When I was younger--seven, maybe eight years old--my parents bought me a box of Marvel comic books for my birthday. It was a random assortment of heroes--Spiderman, X-Men, Iron Man--the kind that comes when the person choosing is doing so indiscriminately from a bulk-bin of cast-offs. But I was young and infatuated with heroes and reading, so it must've seemed to my parents like a perfect match. Unfortunately, after reading the first issue I pulled out of the box--Captain America #325--I realized that I really didn't like comic books. And just as quickly as it began, my flirtations with comic books came to an abrupt, bittersweet end.*

Jumping forward almost two decades, I find myself in the same position as before--still a voracious reader, still interested in superheroes, still uninterested in comic books. Even though I'd evolved to appreciate graphic novels to the point of including some in my classroom curricula, I couldn't bring myself to pick up a comic book, just for the sake of seeing if my attitude had changed, until I read about Scott Snyder. The specific article eludes me--most likely it was a "Best Of 2012" list I stumbled across somewhere--but the way in which Snyder was depicted as not just a gifted writer but damn near the only person who grasped the possibilities of the Batman franchise and could rescue it from a tiring slump peeked my interest. I found a copy of Batman Volume 1: The Court of Owls, read it in one sitting, and was hooked by what Snyder and illustrator Greg Capullo had pulled off. Not only was the storyline interesting--a secret society of villains lurking not just in Gotham City but in the 13th floors of buildings built by Wayne Family money--but the way in which Capullo had used the comic-book format to his advantage, inverting the pages in one scene to mirror Batman's disorientation and gradual loss of sanity as he pursues the titular court in their own labyrinthine lair--made me realize why I had so often dismissed comic books as uninteresting: very few of the men and women who created comic books used its format--constricting cells and blocks--to the story's advantage in the same way novelists use sentence structure, paragraph breaks, and extraneous print.**

A year later, Batman Volume 2: The City of Owls marks the continuation of the series, and on the surface it promises to be even more thrilling than the first volume:  the mysterious Owls are growing in strength and power, to the point where they begin eliminating the city's most important people and even make their way into the Batcave. (As we soon discover, this is not the first time the Owls have set foot inside Wayne Manor, not to mention the lives of the Wayne family and their butler, Aflred Pennyworth.) As the book progresses, Batman becomes increasingly outnumbered and out-gunned, his own strength and ingenuity sapped to the point of utter failure; even when he is backed up by a half-dozen other superheroes, the danger grows and grows. We've seen this before--a hero backed up to the edge of a cliff, to the point of no return, and pushed over the side--and we know in the end the hero will find a way out. At the end of Volume 2, however, the cliff lies at the heart of Bruce Wayne's own family:  a secret that will reveal all and, possibly, mark his end.

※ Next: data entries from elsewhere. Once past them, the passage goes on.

/-- `t` is `s` with thread `g`, the one in hand, replaced by `th`, and nothing else changed. -/
def ThreadOnly (s t : State) (g : Nat) (th : Thread) : Prop :=
  SameRest s t ∧ t.iss = s.iss ∧ t.thread g = th ∧ ∀ k, t.tcore k = s.tcore k

/-- The store buffer of thread `g` takes `es` behind what it holds; no byte of memory and no register changes. -/
def Buffered (s t : State) (g : Nat) (es : List SbEntry) : Prop :=
  ThreadOnly s t g { s.thread g with sb := (s.thread g).sb ++ es }

/-- The bytes of the watch word that a write through a sparse-watch page increments (R359, R360). -/
def Watched (s : State) (sw : Bool) (va a : Nat) : Prop :=
  sw = true ∧ s.dev.wtbase ≠ 0 ∧
    s.dev.wtbase.toNat + 8 * (va / 2 ^ 16 % 2 ^ 36 % 2 ^ s.dev.wlog) ≤ a ∧
    a < s.dev.wtbase.toNat + 8 * (va / 2 ^ 16 % 2 ^ 36 % 2 ^ s.dev.wlog) + 8

/-- Nothing has landed at a sync word that meets `n` bytes at `pa`: a plain store ends the cycle of such a word (R272), which
`SyncForms` speaks of. -/
def Calm (s : State) (pa n : Nat) : Prop := ∀ e ∈ s.dev.syncq, overlaps e.1 16 pa n = false

/-- The bytes `l` stand at `pa`, and every other byte of memory reads as before. -/
def PutBytes (s t : State) (pa : Nat) (l : List Byte) : Prop :=
  (∀ k b, l[k]? = some b → Memory.byte t.mem (pa + k) = b) ∧
  ∀ a, (a < pa ∨ pa + l.length ≤ a) → Memory.byte t.mem a = Memory.byte s.mem a

/-- One write event of the bytes `l` at physical address `pa`, made through the sparse-watch pages of the addresses `vas`: those bytes
of memory hold `l`, but for tail and naks of a mailbox in use, which a store leaves as they are (R212), and every other byte of memory,
but for a watch word, reads as before. -/
def WroteThrough (s t : State) (vas : List Nat) (pa : Nat) (l : List Byte) : Prop :=
  (∀ k b, l[k]? = some b → s.mailByte (pa + k) = false → Memory.byte t.mem (pa + k) = b) ∧
  (∀ k, k < l.length → s.mailByte (pa + k) = true → (∀ va ∈ vas, ¬ Watched s true va (pa + k)) →
    Memory.byte t.mem (pa + k) = Memory.byte s.mem (pa + k)) ∧
  ∀ a, (a < pa ∨ pa + l.length ≤ a) → (∀ va ∈ vas, ¬ Watched s true va a) → Memory.byte t.mem a = Memory.byte s.mem a

/-- One write event through a page whose sparse-watch bit is `sw`. -/
def WroteBytes (s t : State) (sw : Bool) (va pa : Nat) (l : List Byte) : Prop :=
  WroteThrough s t (if sw then [va] else []) pa l

/-- The bytes `l` have been written where the `l.length` bytes from place `p` lie, whose lines may be spread (R299); every other
byte reads as before. -/
def WroteSpan (s t : State) (p : Phys) (l : List Byte) : Prop :=
  (∀ k b, l[k]? = some b → s.mailByte (p.plus k).pa = false → Memory.byte t.mem (p.plus k).pa = b) ∧
  ∀ a, (∀ k, k < l.length → a ≠ (p.plus k).pa) → Memory.byte t.mem a = Memory.byte s.mem a

/-- Two writes, of `l` at `a` and then of `k` at `b`: every other byte of memory reads as before. -/
def WroteTwo (s t : State) (a : Nat) (l : List Byte) (b : Nat) (k : List Byte) : Prop :=
  (∀ i x, l[i]? = some x → s.mailByte (a + i) = false → (a + i < b ∨ b + k.length ≤ a + i) → Memory.byte t.mem (a + i) = x) ∧
  (∀ i x, k[i]? = some x → s.mailByte (b + i) = false → Memory.byte t.mem (b + i) = x) ∧
  ∀ y, (y < a ∨ a + l.length ≤ y) → (y < b ∨ b + k.length ≤ y) → Memory.byte t.mem y = Memory.byte s.mem y

/-- Nothing has landed at a sync word that meets the `n` bytes from place `p`. -/
def CalmSpan (s : State) (p : Phys) (n : Nat) : Prop := ∀ k, k < n → Calm s (p.plus k).pa 1

/-- A write leaves every thread as it was, but for lost marks in reservation sets (R121) and what `f` says of thread `g`. -/
def ThreadsKept (s t : State) (g : Nat) (f : Thread → Thread) : Prop :=
  ∀ h, { t.thread h with resv := [] } = { (if h = g then f (s.thread h) else s.thread h) with resv := [] }

/-- An atomic: destination, address, bytes, unsigned mark, and what it leaves in memory given the old word (R126). -/
def amoOf (i : Instr) (s : State) : Option (SReg × SReg × Nat × Bool × (Nat → Option Nat)) :=
  let n := fun (w : Bool) => if w then 4 else 8
  let x := fun (b : SReg) (w : Bool) => (s.rS b).toNat % 2 ^ (8 * n w)
  let sg := fun (w : Bool) (y : Nat) => if y < 2 ^ (8 * n w - 1) then (y : Int) else (y : Int) - 2 ^ (8 * n w)
  match i with
  | .amoAdd d a b w => some (d, a, n w, false, fun old => some ((old + x b w) % 2 ^ (8 * n w)))
  | .amoSwap d a b w => some (d, a, n w, false, fun _ => some (x b w))
  | .amoCas d a b w => some (d, a, n w, false, fun old => if old = (s.rS d).toNat % 2 ^ (8 * n w) then some (x b w) else none)
  | .amoMin d a b w u =>
    some (d, a, n w, u, fun old => some (if u then min old (x b w) else if sg w old ≤ sg w (x b w) then old else x b w))
  | .amoMax d a b w u =>
    some (d, a, n w, u, fun old => some (if u then max old (x b w) else if sg w old ≤ sg w (x b w) then x b w else old))
  | .amoAnd d a b w => some (d, a, n w, false, fun old => some (old &&& x b w))
  | .amoOr d a b w => some (d, a, n w, false, fun old => some (old ||| x b w))
  | .amoXor d a b w => some (d, a, n w, false, fun old => some (old ^^^ x b w))
  | _ => none

/-- A store-buffer entry of plain bytes. -/
def entry (va : Word) (n : Nat) (kind : SbKind) (x : Nat) (p : Phys) : SbEntry :=
  { va := va, size := n, kind := kind, data := BitVec.ofNat 256 x, phys := p }

/-- The return-buffer entry of a scalar result. -/
def arrived (s : State) (d : SReg) (x : Word) : Pending :=
  { dest := .sreg d, left := s.iss.la, ready := true, val := x.setWidth 256 }

end Sys2Proof.Claims

/-! ## Memory forms -/

/-- A scalar load of a thread that runs plain: the youngest buffered store that holds every byte forwards them; with no overlapping entry
the bytes come from memory, or from the register page, in the step that issues the load (log 46: the model's choice). The value is a long
result; nothing else changes. A load takes the bytes of its own thread's youngest overlapping store when that is plain and holds them all,
and no older overlapping entry is a reduction. -/
def Obligations.ScalarLoads : Prop :=
  (∀ (i : Instr) (s : State) (g : Nat) (d a : SReg) (x : Imm) (n : Nat) (sgn : Bool) (form : NeedForm) (p : Phys),
    loadOf i = some (d, a, x, n, sgn, form) → s.cur = .thread g → (s.thread g).spec = false →
    Reaches s g (eaOf s a x) n n true false form p →
    (∀ v, forward (s.thread g).sb p n = .val v →
      ∃ t, exec i s = .next t ∧ Queued s t (.sreg d) ((scalarOf n sgn v).setWidth 256) 0) ∧
    (forward (s.thread g).sb p n = .mem → InMemory p →
      ∃ t, exec i s = .next t ∧ Queued s t (.sreg d) ((scalarOf n sgn (memNat s.mem p.pa n)).setWidth 256) 0) ∧
    (forward (s.thread g).sb p n = .mem → p.home = .regs →
      ∃ t, exec i s = .next t ∧ Queued s t (.sreg d) ((scalarOf n sgn (s.regRead p.pa n)).setWidth 256) 0)) ∧
  (∀ (old : List SbEntry) (e : SbEntry) (p : Phys) (n : Nat), 0 < n → e.kind = .plain → e.phys.home = p.home →
    e.phys.pa ≤ p.pa → p.pa + n ≤ e.phys.pa + e.size →
    (∀ x ∈ old, x.over p n = true → x.kind.isRed = false) →
    forward (old ++ [e]) p n = .val (e.data.toNat / 2 ^ (8 * (p.pa - e.phys.pa)) % 2 ^ (8 * n)))
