-- ==== Sys2Proof/Laws/Ops.lean ====
section
/-!
SUPPORT. What the shared operations of Machine/Ops.lean and Machine/Mem.lean can do, said once each: the guards, waiting, taking an
exception, the checks of an access, loads, the store buffer, and a write at its home.
-/
namespace Sys2Proof.Machine

variable (s : State)

/-! ## Guards -/

theorem State.swarm_of_thread {g : Nat} (h : s.cur = .thread g) (k : Nat → Out) : s.swarm k = k g := by
  simp [State.swarm, h]

theorem State.swarm_of_core {c : Nat} (h : s.cur = .core c) (k : Nat → Out) : s.swarm k = s.und := by
  simp [State.swarm, h]

theorem State.tileMode_of_core {c : Nat} (h : s.cur = .core c) (k : Nat → Out) : s.tileMode k = k c := by
  simp [State.tileMode, h]

theorem State.tileMode_of_thread {g : Nat} (h : s.cur = .thread g) (k : Nat → Out) : s.tileMode k = s.und := by
  simp [State.tileMode, h]

theorem State.super_of_sv {g : Nat} (h : s.cur = .thread g) (hv : (s.thread g).sv = true) (k : Nat → Out) :
    s.super k = k g := by
  simp [State.super, h, hv]

theorem State.super_of_user {g : Nat} (h : s.cur = .thread g) (hv : (s.thread g).sv = false) (k : Nat → Out) :
    s.super k = s.priv := by
  simp [State.super, h, hv]

theorem State.super_of_core {c : Nat} (h : s.cur = .core c) (k : Nat → Out) : s.super k = s.und := by
  simp [State.super, h]

/-- A form that does not run speculatively goes on at once, goes plain first, or waits (R116, R344). -/
theorem State.plainly_cases (k : State → Out) :
    s.plainly k = k s ∨ (∃ g, s.cur = .thread g ∧ s.isOldest g = true ∧ s.plainly k = k (s.goPlain g)) ∨ s.plainly k = s.wait := by
  unfold State.plainly
  split
  · rename_i g h
    split
    · split
      · rename_i ho
        exact .inr (.inl ⟨g, h, ho, rfl⟩)
      · exact .inr (.inr rfl)
    · exact .inl rfl
  · exact .inl rfl

theorem State.plainly_of_plain {g : Nat} (h : s.cur = .thread g) (hs : (s.thread g).spec = false) (k : State → Out) :
    s.plainly k = k s := by
  simp [State.plainly, h, hs]

/-! ## Waiting (R282) -/

@[simp] theorem State.markWait_mem : s.markWait.mem = s.mem := by
  unfold State.markWait; split <;> rfl
@[simp] theorem State.markWait_dev : s.markWait.dev = s.dev := by
  unfold State.markWait; split <;> rfl
@[simp] theorem State.markWait_blks : s.markWait.blks = s.blks := by
  unfold State.markWait; split <;> rfl
@[simp] theorem State.markWait_fields : s.markWait.fields = s.fields := by
  unfold State.markWait; split <;> rfl
@[simp] theorem State.markWait_tcores : s.markWait.tcores = s.tcores := by
  unfold State.markWait; split <;> rfl
@[simp] theorem State.markWait_tiles : s.markWait.tiles = s.tiles := by
  unfold State.markWait; split <;> rfl
@[simp] theorem State.markWait_fate : s.markWait.iss.fate = .waiting := by
  unfold State.markWait; split <;> rfl

/-- Waiting changes no register of any thread. -/
@[simp] theorem State.markWait_ctx (g : Nat) : (s.markWait.thread g).ctx = (s.thread g).ctx := by
  unfold State.markWait
  split
  · rename_i g' h
    by_cases hg : g = g'
    · subst hg; rw [State.modThread_same]; rfl
    · rw [State.modThread_other _ _ _ _ hg]; rfl
  · rfl

/-! ## Register writes of the unit in hand leave memory and the rest -/

@[simp] theorem State.wS_mem (d : SReg) (x : Word) : (s.wS d x).mem = s.mem := by simp [State.wS]
@[simp] theorem State.wV_mem (d : VReg) (x : VWord) : (s.wV d x).mem = s.mem := by simp [State.wV]
@[simp] theorem State.wVm_mem (d : VReg) (m : PWord) (x : VWord) : (s.wVm d m x).mem = s.mem := by simp [State.wVm]
@[simp] theorem State.wP_mem (d : PReg) (x : PWord) : (s.wP d x).mem = s.mem := by simp [State.wP]
@[simp] theorem State.orFlags_mem (f : BitVec 5) : (s.orFlags f).mem = s.mem := by simp [State.orFlags]
@[simp] theorem State.long_mem (p : Pending) : (s.long p).mem = s.mem := by simp [State.long]
@[simp] theorem State.longS_mem (d : SReg) (x : Word) : (s.longS d x).mem = s.mem := by simp [State.longS]
@[simp] theorem State.longV_mem (d : VReg) (m : PWord) (x : VWord) (f : BitVec 5) : (s.longV d m x f).mem = s.mem := by
  simp [State.longV]

/-- A long result enters the return buffer behind those that are there, with the bundle's window (R72, R279). -/
@[simp] theorem State.long_pend (p : Pending) : (s.long p).ctx.pend = s.ctx.pend ++ [{ p with left := s.iss.la }] := by
  simp [State.long]

@[simp] theorem State.long_s (p : Pending) : (s.long p).ctx.s = s.ctx.s := by simp [State.long]
@[simp] theorem State.long_v (p : Pending) : (s.long p).ctx.v = s.ctx.v := by simp [State.long]
@[simp] theorem State.long_p (p : Pending) : (s.long p).ctx.p = s.ctx.p := by simp [State.long]

/-! ## Taking an exception (R35, R192) -/

@[simp] theorem State.taken_mem : s.taken.mem = s.mem := rfl
@[simp] theorem State.taken_fate : s.taken.iss.fate = .taken := rfl
@[simp] theorem State.taken_thread (g : Nat) : s.taken.thread g = s.thread g := rfl
@[simp] theorem State.addRec_mem (f : Nat) (r : FRec) : (s.addRec f r).mem = s.mem := rfl
@[simp] theorem State.addRec_thread (f g : Nat) (r : FRec) : (s.addRec f r).thread g = s.thread g := rfl
@[simp] theorem State.addNotice_mem (f : Nat) (r : FRec) : (s.addNotice f r).mem = s.mem := rfl

@[simp] theorem State.tileNotice_mem (t cls sub : Nat) (cause : BitVec 8) (halt : Bool) (route : Nat) (va pos : Word)
    (ticket : BitVec 32) (aux : Word) : (s.tileNotice t cls sub cause halt route va pos ticket aux).mem = s.mem := rfl

@[simp] theorem State.haltFault_mem (k : Nat) (cause : BitVec 8) (route : Nat) : (s.haltFault k cause route).mem = s.mem := rfl

@[simp] theorem State.handlerHalt_mem (g : Nat) : (s.handlerHalt g).mem = s.mem := rfl

@[simp] theorem State.handlerFetch_mem (g : Nat) : (s.handlerFetch g).mem = s.mem := by
  unfold State.handlerFetch; split <;> rfl

@[simp] theorem State.reported_mem (g : Nat) (cm : Bool) : (s.reported g cm).mem = s.mem := by
  unfold State.reported; split <;> rfl

/-- A trap writes no memory. -/
@[simp] theorem State.trapEntry_mem (g : Nat) (cause : BitVec 8) (ev : Word) (slotB cm : Bool) :
    (s.trapEntry g cause ev slotB cm).mem = s.mem := by
  simp [State.trapEntry]

/-- A thread that a fetch fault of its handler halts (R38). -/
def Thread.handlerHalted (t : Thread) : Thread := { t with run := .halted, atIssue := false, walked := none, fetchw := none }

/-- A handler that cannot be fetched halts the thread and changes no register of it (R38). -/
theorem State.handlerFetch_thread (g : Nat) :
    (s.handlerFetch g).thread g = s.thread g ∨ (s.handlerFetch g).thread g = (s.thread g).handlerHalted := by
  unfold State.handlerFetch State.handlerHalt
  split
  · exact .inl rfl
  · exact .inr (by simp [Thread.handlerHalted])

/-- A trap's report leaves the thread or clears its record of a lost link (R134). -/
theorem State.reported_thread (g : Nat) (cm : Bool) :
    (s.reported g cm).thread g = { s.thread g with lkl := if s.iss.report && !cm then none else (s.thread g).lkl } := by
  unfold State.reported
  split <;> simp_all

/-- The registers of a thread after a trap: those of Thread.trapped, running or halted for want of a handler (R35, R38). -/
theorem State.trapEntry_thread (g : Nat) (cause : BitVec 8) (ev : Word) (slotB cm : Bool) :
    ∃ t : Thread,
      t = { (s.thread g).trapped cause ev slotB cm with lkl := if s.iss.report && !cm then none else (s.thread g).lkl } ∧
      ((s.trapEntry g cause ev slotB cm).thread g = t ∨ (s.trapEntry g cause ev slotB cm).thread g = t.handlerHalted) := by
  refine ⟨_, rfl, ?_⟩
  have h := ((s.modThread g fun t => t.trapped cause ev slotB cm).reported g cm).handlerFetch_thread g
  rw [State.reported_thread] at h
  simpa [State.trapEntry, Thread.trapped] using h

/-- A precise trap: a speculative task aborts, a thread whose results are all there takes its trap (the first that a result carries,
else its own), and any other thread waits. -/
theorem State.trapThread_cases (g : Nat) (cause : BitVec 8) (ev : Word) (slotB : Bool) :
    ((s.thread g).spec = true ∧ s.trapThread g cause ev slotB = (s.abortPark g).taken) ∨
    ((s.thread g).spec = false ∧ (s.thread g).ctx.pend.all Pending.ready = false ∧ s.trapThread g cause ev slotB = s.markWait) ∨
    (∃ c e b m, (s.thread g).spec = false ∧ (s.thread g).ctx.pend.all Pending.ready = true ∧
      (firstFault (s.thread g).ctx.pend = some (c, e) ∧ b = false ∧ m = true ∨
        firstFault (s.thread g).ctx.pend = none ∧ c = cause ∧ e = ev ∧ b = slotB ∧ m = false) ∧
      s.trapThread g cause ev slotB = (s.modThread g fun t => { t with ctx := t.ctx.close }).trapEntry g c e b m) := by
  unfold State.trapThread
  simp only
  split
  · rename_i h
    exact .inl ⟨h, rfl⟩
  · rename_i h
    have h' : (s.thread g).spec = false := by simpa using h
    split
    · rename_i hp
      split
      · rename_i c e hf
        exact .inr (.inr ⟨c, e, false, true, h', hp, .inl ⟨hf, rfl, rfl⟩, rfl⟩)
      · rename_i hf
        exact .inr (.inr ⟨cause, ev, slotB, false, h', hp, .inr ⟨hf, rfl, rfl, rfl, rfl⟩, rfl⟩)
    · rename_i hp
      exact .inr (.inl ⟨h', by simpa using hp, rfl⟩)

/-- Raising an exception always answers a next state. -/
theorem State.raise_thread {g : Nat} (h : s.cur = .thread g) (cause : BitVec 8) (ev : Word) (b : Bool) :
    s.raise cause ev b = .next (s.trapThread g cause ev b) := by
  simp [State.raise, h]

theorem State.raise_core {k : Nat} (h : s.cur = .core k) (cause : BitVec 8) (ev : Word) (b : Bool) :
    s.raise cause ev b = .next (s.haltFault k cause 0) := by
  simp [State.raise, h]

/-! ## Accesses (R111, R112, R304, R420) -/

/-- An access that answers has passed its checks and gone on, or waits, or meets the exception of its check. -/
theorem State.access_cases (g : Nat) (ea : Word) (n align : Nat) (rd wr : Bool) (form : NeedForm) (locks : Bool) (k : Phys → Out) :
    (∃ p, s.check g ea n align (s.need g rd wr form) locks = .ok p ∧ s.heldBack g = false ∧ s.atEdge p = none ∧
      s.access g ea n align rd wr form locks k = k p) ∨
    s.access g ea n align rd wr form locks k = s.wait ∨
    (∃ b, s.access g ea n align rd wr form locks k = (s.wakeBlk b).wait) ∨
    s.access g ea n align rd wr form locks k = s.waitWalk g ea.toNat (if wr then .write else .read) ∨
    (∃ c, s.check g ea n align (s.need g rd wr form) locks = .bad c ∧
      s.access g ea n align rd wr form locks k = s.xlFault c ea) := by
  unfold State.access
  split
  · rename_i p hp
    split
    · exact .inr (.inl rfl)
    · rename_i hh
      split
      · rename_i b _
        exact .inr (.inr (.inl ⟨b, rfl⟩))
      · rename_i he
        exact .inl ⟨p, hp, by simpa using hh, he, rfl⟩
  · exact .inr (.inr (.inr (.inl rfl)))
  · rename_i c hc
    exact .inr (.inr (.inr (.inr ⟨c, hc, rfl⟩)))

theorem State.access_of_ok {g : Nat} {ea : Word} {n align : Nat} {rd wr : Bool} {form : NeedForm} {locks : Bool} {p : Phys}
    (h : s.check g ea n align (s.need g rd wr form) locks = .ok p) (hb : s.heldBack g = false) (he : s.atEdge p = none)
    (k : Phys → Out) : s.access g ea n align rd wr form locks k = k p := by
  simp [State.access, h, hb, he]

/-- An access whose checks pass is below 2^52, aligned, and overlaps no range lock that holds it (R111, R112). -/
theorem State.check_ok {g : Nat} {ea : Word} {n align : Nat} {need : Need} {locks : Bool} {p : Phys}
    (h : s.check g ea n align need locks = .ok p) :
    ea.toNat < 2 ^ 52 ∧ ea.toNat % align = 0 ∧ s.xlThread g ea.toNat need = .ok p ∧
      (locks = true → s.locked ea.toNat n = false) := by
  unfold State.check at h
  split at h
  · cases h
  · rename_i h1
    split at h
    · cases h
    · rename_i h2
      split at h
      · cases h
      · cases h
      · rename_i q hq
        split at h
        · cases h
        · rename_i hl
          injection h with h
          subst h
          refine ⟨by omega, by omega, hq, fun ht => ?_⟩
          subst ht
          simpa using hl

/-- An unaligned access below 2^52 meets ALIGN (R304). -/
theorem State.check_align {g : Nat} {ea : Word} {n align : Nat} {need : Need} {locks : Bool} (h : ea.toNat < 2 ^ 52)
    (ha : ea.toNat % align ≠ 0) : s.check g ea n align need locks = .bad cALIGN := by
  have h' : ¬ ea.toNat ≥ 2 ^ 52 := by omega
  simp only [State.check, if_neg h', if_pos ha]

/-! ## Loads and the store buffer (R113 to R115) -/

/-- A load of a thread that is not speculative: it waits, or takes the forwarded value, or is performed at its home, here or by another
device. -/
theorem State.loadN_plain {g : Nat} (hs : (s.thread g).spec = false) (p : Phys) (n : Nat) (k : State → Nat → Out) (far : Nat → Out) :
    (forward (s.thread g).sb p n = .wait ∧ s.loadN g p n k far = s.wait) ∨
    (∃ x, forward (s.thread g).sb p n = .val x ∧ s.loadN g p n k far = k s x) ∨
    (forward (s.thread g).sb p n = .mem ∧
      ((∃ d, p.home = .remote d ∧ s.loadN g p n k far = far d) ∨ s.loadN g p n k far = k s (s.homeRead p n))) := by
  have h : s.loadN g p n k far = (match forward (s.thread g).sb p n with
      | .wait => s.wait
      | .val x => k s x
      | .mem => match p.home with
        | .remote dev => far dev
        | .dram | .aperture | .regs | .host => k s (s.homeRead p n)) := by
    unfold State.loadN
    rw [hs]
    split
    · simp_all
    · rfl
  rw [h]
  cases hf : forward (s.thread g).sb p n with
  | wait => exact .inl ⟨rfl, rfl⟩
  | val x => exact .inr (.inl ⟨x, rfl, rfl⟩)
  | mem =>
    refine .inr (.inr ⟨rfl, ?_⟩)
    cases hp : p.home with
    | remote d => exact .inl ⟨d, rfl, rfl⟩
    | dram | aperture | regs | host => exact .inr rfl

/-- With nothing buffered, nothing is forwarded. -/
@[simp] theorem forward_nil (p : Phys) (n : Nat) : forward [] p n = .mem := rfl

/-- Entering stores: all of them, in order, behind those that are there, or the bundle waits (R113). -/
theorem State.buffer_cases (g : Nat) (es : List SbEntry) :
    ((s.thread g).sb.length + es.length ≤ 16 ∧
      s.buffer g es = .next (s.modThread g fun t => { t with sb := t.sb ++ es })) ∨
    ((s.thread g).sb.length + es.length > 16 ∧ s.buffer g es = s.wait) := by
  unfold State.buffer
  split
  · rename_i h
    exact .inr ⟨h, rfl⟩
  · rename_i h
    exact .inl ⟨by omega, rfl⟩

theorem State.stores_of_plain {g : Nat} (hs : (s.thread g).spec = false) (es : List SbEntry) : s.stores g es = s.buffer g es := by
  unfold State.stores
  rw [hs]
  split
  · simp_all
  · rfl

/-! ## Writes at a home (R113, R121, R360) -/

@[simp] theorem State.noteWrite_mem (by_ : Option Nat) (task : Option (Nat × Nat)) (pa n : Nat) :
    (s.noteWrite by_ task pa n).mem = s.mem := rfl
@[simp] theorem State.staleWhere_mem (f : Nat → Bool) : (s.staleWhere f).mem = s.mem := rfl

@[simp] theorem State.forgetMail_mem (touch : Nat → Bool) : (s.forgetMail touch).mem = s.mem := by
  unfold State.forgetMail
  split <;> rfl

/-- A write of no mailbox's header leaves its own bytes. -/
theorem State.shielded_of_no_mails {pa : Nat} {l : List Byte} (h : s.dev.mails = []) : s.shielded pa l = l := by
  simp [State.shielded, h]

theorem State.endSync_of_no_sync {pa n : Nat} (h : s.dev.syncq = []) : s.endSync pa n = s := by simp [State.endSync, h]

/-- With no watch table, no mailbox in use and nothing landing at a sync word, a write at a home other than the registers changes memory
at its bytes alone. -/
theorem State.performWrite_mem {by_ : Option Nat} {task : Option (Nat × Nat)} {p : Phys} {va : Nat} {l : List Byte}
    (h : p.home ≠ .regs) (hw : s.dev.wtbase = 0) (hm : s.dev.mails = []) (hq : s.dev.syncq = []) :
    (s.performWrite by_ task p va l).mem = Memory.write s.mem p.pa l := by
  have hwatch : ∀ a b c d, s.watch a b c d = s := fun a b c d => by simp [State.watch, hw]
  rw [State.performWrite, State.shielded_of_no_mails s hm, State.forgetMail_mem]
  unfold State.writeAt
  split
  · exact absurd ‹_› h
  · simp only [State.endSync_of_no_sync s hq, hwatch]; rfl
  · simp only [State.endSync_of_no_sync s hq, hwatch]; rfl
  · simp only [State.endSync_of_no_sync s hq, hwatch]; rfl
  · simp only [State.endSync_of_no_sync s hq, hwatch]; rfl

end Sys2Proof.Machine
end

Unfortunately, all of this comes at a cost to not only Bruce Wayne but the storyline, as well. Where the first volume was focused almost exclusively on Batman's fight with the Council of Owls, Volume 2 takes great pains to confuse that simple conflict by introducing a whole new slew of villains--Victor Fries, The Penguin ("Mr. Cobblepot"), Mrs. Powers, a gang of homophobic hoodlums--as well as backstories and flashbacks for at least a half-dozen of the characters, not to mention action sequences involving Gotham's other heroes, a tableau of Wayne Family-owned buildings worthy of Architectural Digest, a subplot involving an electrician and her bullied brother--both still in high school--and plot devices that are meant to clear knots in the action but only succeed in making it all the more infuriating and overblown. (One specific scene I'm thinking of involves a dinosaur.) By the close of the second volume, the entire volume feels like a wasted 200+ pages...not because the artwork is bad or the writing is lacking--neither is true--but because every cell seems as though it was sacrificed in the name of setting up the issues that will comprise Volume 3. There were no moments like the page inversion in Volume 1, in which the creators used the format to add dimension to their story, and to be honest, there were very few memorable moments at all. The creators spent 200 pages piling heroes, villains, weapons, and backstories onto a storyline that didn't need it. Batman was facing down the Council of Owls, and the Owls were winning because they were stronger, smarter, and more resourceful...and they were using Wayne's assets and lineage against him. It was simple but complex--a storyline that could offer its readers much more than what is found here.

But like I said before, I'm someone who knows very little about comic books.


*Only recently have I learned that this one issue (#325) contained what is one of, if not the, most ridiculous villains in all of comic-bookdom: The Slug, a morbidly obese crimelord who has zero powers and spends much of the issue on his personalized hovercraft. So, of the millions of different comic books I could have read as my first, I apparently chose one of the absolute worst.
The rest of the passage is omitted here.